Early-life gut inflammation drives sex-dependent shifts in the microbiome-endocrine-brain axis.

Despite recent advances in understanding the connection between the gut microbiota and the adult brain, significant knowledge gaps remain regarding how gut inflammation affects brain development. We hypothesized that gut inflammation during early life would negatively affect neurodevelopment by disrupting microbiota communication to the brain. We therefore developed a novel pediatric chemical model of inflammatory bowel disease (IBD), an incurable condition affecting millions of people worldwide. IBD is characterized by chronic intestinal inflammation, and is associated with comorbid symptoms such as anxiety, depression and cognitive impairment. Notably, 25% of patients with IBD are diagnosed during childhood, and the effects of chronic inflammation during this critical developmental period remain poorly understood.
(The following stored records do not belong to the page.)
-- ==== Sys2Proof/Machine/Operands.lean ====
section
/-! DEFINITION. Operand forms: masks of pins, byte functions, the drive and duty tables, the
adjustments of R104, and the distance formula. -/

namespace Sys2Proof.Machine

/-- `mask(i) = 2^i` (R8). -/
def mask (i : Fin 8) : Byte := BitVec.ofNat 8 (2 ^ i.val)

/-- `bit(v, i)` (R8). -/
def bitOf (v : Byte) (i : Fin 8) : Bool := v.getLsbD i.val

/-- A byte function applied to a byte (R137, R139). -/
def applyByteFn : ByteFn → Byte → Byte
  | .orMask m, v => v ||| m
  | .andNotMask m, v => v &&& ~~~m
  | .const w, _ => w
  | .table t, v => t[v.toNat]

/-- The output bit the `o` command drives: `bitIndex + 1` (R104(a)). -/
def outputBit (i : Int) : Fin 8 := if i = 0 then 1 else 2

/-- The channel a `motorId` stands for, if it is legal (R104(b), R105). -/
def motorChannel (c : Int) : Option Channel :=
  if c = 0 then some 0 else if c = 1 then some 1 else none

/-- `clamp(p) = min(6, max(0, p))` (R185). -/
def clampPower (p : Int) : Nat := (min 6 (max 0 p)).toNat

/-- The duty-cycle table, power level to `(onTicks, offTicks)` (R186). -/
def dutyTable : List (BitVec 32 × BitVec 32) :=
  [(0, 5), (1, 3), (1, 2), (1, 1), (2, 1), (3, 1), (5, 0)]

/-- `table[clamp(p)]` (R188). -/
def dutyPair (p : Int) : BitVec 32 × BitVec 32 := dutyTable.getD (clampPower p) (0, 5)

/-- A channel's period `onTicks + offTicks`, a mathematical integer (R13(b), R45). -/
def ChannelRec.period (r : ChannelRec) : Nat := r.onTicks.toNat + r.offTicks.toNat

/-- `phase = t mod (on + off)` (R181). -/
def ChannelRec.phase (r : ChannelRec) (t : Nat) : Nat := t % r.period

/-- What a channel is driven to at tick `t`: Stopped in the off ticks, which come first, else its
logical state (R180, R182). -/
def ChannelRec.target (r : ChannelRec) (t : Nat) : Direction :=
  if r.phase t < r.offTicks.toNat then .stopped else r.state

/-- The set-mask of R183's drive table. -/
def driveSet (g : Cfg) (c : Channel) : Direction → Byte
  | .stopped => 0
  | .forward => mask (g.fwdBit c)
  | .reverse => mask (g.backBit c)

/-- The clear-mask of R183's drive table. -/
def driveClear (g : Cfg) (c : Channel) : Direction → Byte
  | .stopped => mask (g.fwdBit c) ||| mask (g.backBit c)
  | .forward => mask (g.backBit c)
  | .reverse => mask (g.fwdBit c)

/-- The echo level a sample of the input port shows (R164). -/
def echoLevel (g : Cfg) (s : Byte) : EchoLevel := if bitOf s g.echoBit then .active else .inactive

/-- `round(q)`: the nearest integer, a tie going up (R168, U3: DESIGN CHOICE, log entry 12, unsafe). -/
def roundHalfUp (q : Rat) : Int := (q + 1 / 2).floor

/-- `distanceMm = round(elapsedMs * 0.170 * 1000)`, exact but for `round` (R167). -/
def distanceMm (e : Rat) : Nat := (roundHalfUp (170 * e)).toNat

/-- The configuration writes of `INIT`, in order (R133). -/
def initWrites (g : Cfg) : List (Byte × Byte) :=
  [(g.regCfg, g.valCfgAddrmode), (g.regOutPort, 0), (g.regDirOut, g.valDirAllOut),
   (g.regDirIn, g.valDirAllIn), (g.regPullupIn, g.valPullupAll), (g.regIntenIn, g.valIntenNone)]

/-- How many of them are performed: six, or the `k` of `fail(k)` (R133, R134). -/
def initCount : InitResult → Nat
  | .ok => 6
  | .fail k => k.val

end Sys2Proof.Machine
end

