-- ==== Sys2Proof/Machine/Codec.lean ====
section
/-! DEFINITION. FramedSerialCodec: the meanings of 44_frame_codec.md. -/

namespace Sys2Proof.Machine

/-- `DECODE_BYTE(b)` (R201): the byte joins `RXQ` and `A_SERIAL` takes its turn; with nothing queued and
nothing in progress it is this byte that is decoded (R200, R210; DESIGN CHOICE, log entry 16, safe). -/
def execDecodeByte (b : Byte) (s : State) : Host.Outcome State Fault Refusal :=
  continueWith .serial [] (s.receive b)

/-- `ENCODE_RESPONSE(p)` (R204); more than 65535 bytes are refused (U5). -/
def execEncodeResponse (p : Bytes) (s : State) : Host.Outcome State Fault Refusal :=
  if p.length ≤ 65535 then launchCaller (codeEncodeResponse p) s else .refused .responseTooLong

/-- `ENCODE_REQUEST(p)` (R205); more than 255 bytes cannot be framed. -/
def execEncodeRequest (p : Bytes) (s : State) : Host.Outcome State Fault Refusal :=
  if p.length ≤ 255 then launchCaller (codeEncodeRequest p) s else .refused .requestTooLong

/-- `DECODE_RESPONSE` fed the byte `b` (R206). -/
def execDecodeResponse (b : Byte) (s : State) : Host.Outcome State Fault Refusal :=
  launchCaller (codeDecodeResponse b) s

/-- `SERIAL_EXCHANGE(p)` (R207): run by `A_SERIAL`, after what it is doing (R210). -/
def execSerialExchange (p : Bytes) (s : State) : Host.Outcome State Fault Refusal :=
  continueWith .serial (codeSerialExchange s.cfg p) s

end Sys2Proof.Machine
end

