/-! ### `receive` -/

@[simp] theorem receive_cfg (s : State) (b : Byte) : (s.receive b).cfg = s.cfg := rfl
@[simp] theorem receive_drv (s : State) (b : Byte) : (s.receive b).drv = s.drv := rfl
@[simp] theorem receive_out (s : State) (b : Byte) : (s.receive b).out = s.out := rfl
@[simp] theorem receive_ch0 (s : State) (b : Byte) : (s.receive b).ch0 = s.ch0 := rfl
@[simp] theorem receive_ch1 (s : State) (b : Byte) : (s.receive b).ch1 = s.ch1 := rfl
@[simp] theorem receive_tick (s : State) (b : Byte) : (s.receive b).tick = s.tick := rfl
@[simp] theorem receive_dist (s : State) (b : Byte) : (s.receive b).dist = s.dist := rfl
@[simp] theorem receive_sonarState (s : State) (b : Byte) : (s.receive b).sonarState = s.sonarState := rfl
@[simp] theorem receive_sonarT0 (s : State) (b : Byte) : (s.receive b).sonarT0 = s.sonarT0 := rfl
@[simp] theorem receive_sonarPrev (s : State) (b : Byte) : (s.receive b).sonarPrev = s.sonarPrev := rfl
@[simp] theorem receive_dec (s : State) (b : Byte) : (s.receive b).dec = s.dec := rfl
@[simp] theorem receive_rxq (s : State) (b : Byte) : (s.receive b).rxq = s.rxq ++ [b] := rfl
@[simp] theorem receive_chip (s : State) (b : Byte) : (s.receive b).chip = s.chip := rfl
@[simp] theorem receive_busTrace (s : State) (b : Byte) : (s.receive b).busTrace = s.busTrace := rfl
@[simp] theorem receive_serialOut (s : State) (b : Byte) : (s.receive b).serialOut = s.serialOut := rfl
@[simp] theorem receive_replies (s : State) (b : Byte) : (s.receive b).replies = s.replies := rfl
@[simp] theorem receive_results (s : State) (b : Byte) : (s.receive b).results = s.results := rfl
@[simp] theorem receive_events (s : State) (b : Byte) : (s.receive b).events = s.events := rfl
@[simp] theorem receive_peer (s : State) (b : Byte) : (s.receive b).peer = s.peer := rfl
@[simp] theorem receive_threads (s : State) (b : Byte) : (s.receive b).threads = s.threads := rfl
@[simp] theorem receive_nextCmd (s : State) (b : Byte) : (s.receive b).nextCmd = s.nextCmd := rfl
@[simp] theorem receive_initStarted (s : State) (b : Byte) : (s.receive b).initStarted = s.initStarted := rfl
@[simp] theorem receive_lastIrq (s : State) (b : Byte) : (s.receive b).lastIrq = s.lastIrq := rfl
@[simp] theorem receive_time (s : State) (b : Byte) : (s.receive b).time = s.time := rfl
@[simp] theorem receive_busIn (s : State) (b : Byte) : (s.receive b).busIn = s.busIn := rfl
@[simp] theorem receive_draws (s : State) (b : Byte) : (s.receive b).draws = s.draws := rfl
@[simp] theorem receive_slice (s : State) (b : Byte) : (s.receive b).slice = s.slice := rfl
@[simp] theorem receive_turns (s : State) (b : Byte) : (s.receive b).turns = s.turns := rfl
This study investigated the effects of early-life gut inflammation induced by DSS (dextran sulfate sodium) on a range of microbiota, endocrine, and behavioral outcomes, focusing on sex-specific impacts. DSS-treated mice exhibited increased intestinal inflammation and altered microbiota membership, which correlated with changes in microbiota-derived circulating metabolites. The majority of behavioral measures were unaffected, with the exception of impaired mate-seeking behaviors in DSS-treated males. DSS-treated males also showed significantly smaller seminal vesicles, lower circulating androgens, and decreased intestinal hormone-activating enzyme activity compared to vehicle controls. In the brain, DSS treatment led to chronic, sex-specific alterations in microglial morphology. These results suggest that early-life gut inflammation causes changes in gut microbiota composition, affecting short-chain fatty acid (SCFA) producers and glucuronidase (GUS) activity, correlating with altered SCFA and androgen levels. The findings highlight the developmental sensitivity to inflammation-induced changes in endocrine signalling and emphasize the long-lasting physiological and microbiome changes associated with juvenile IBD.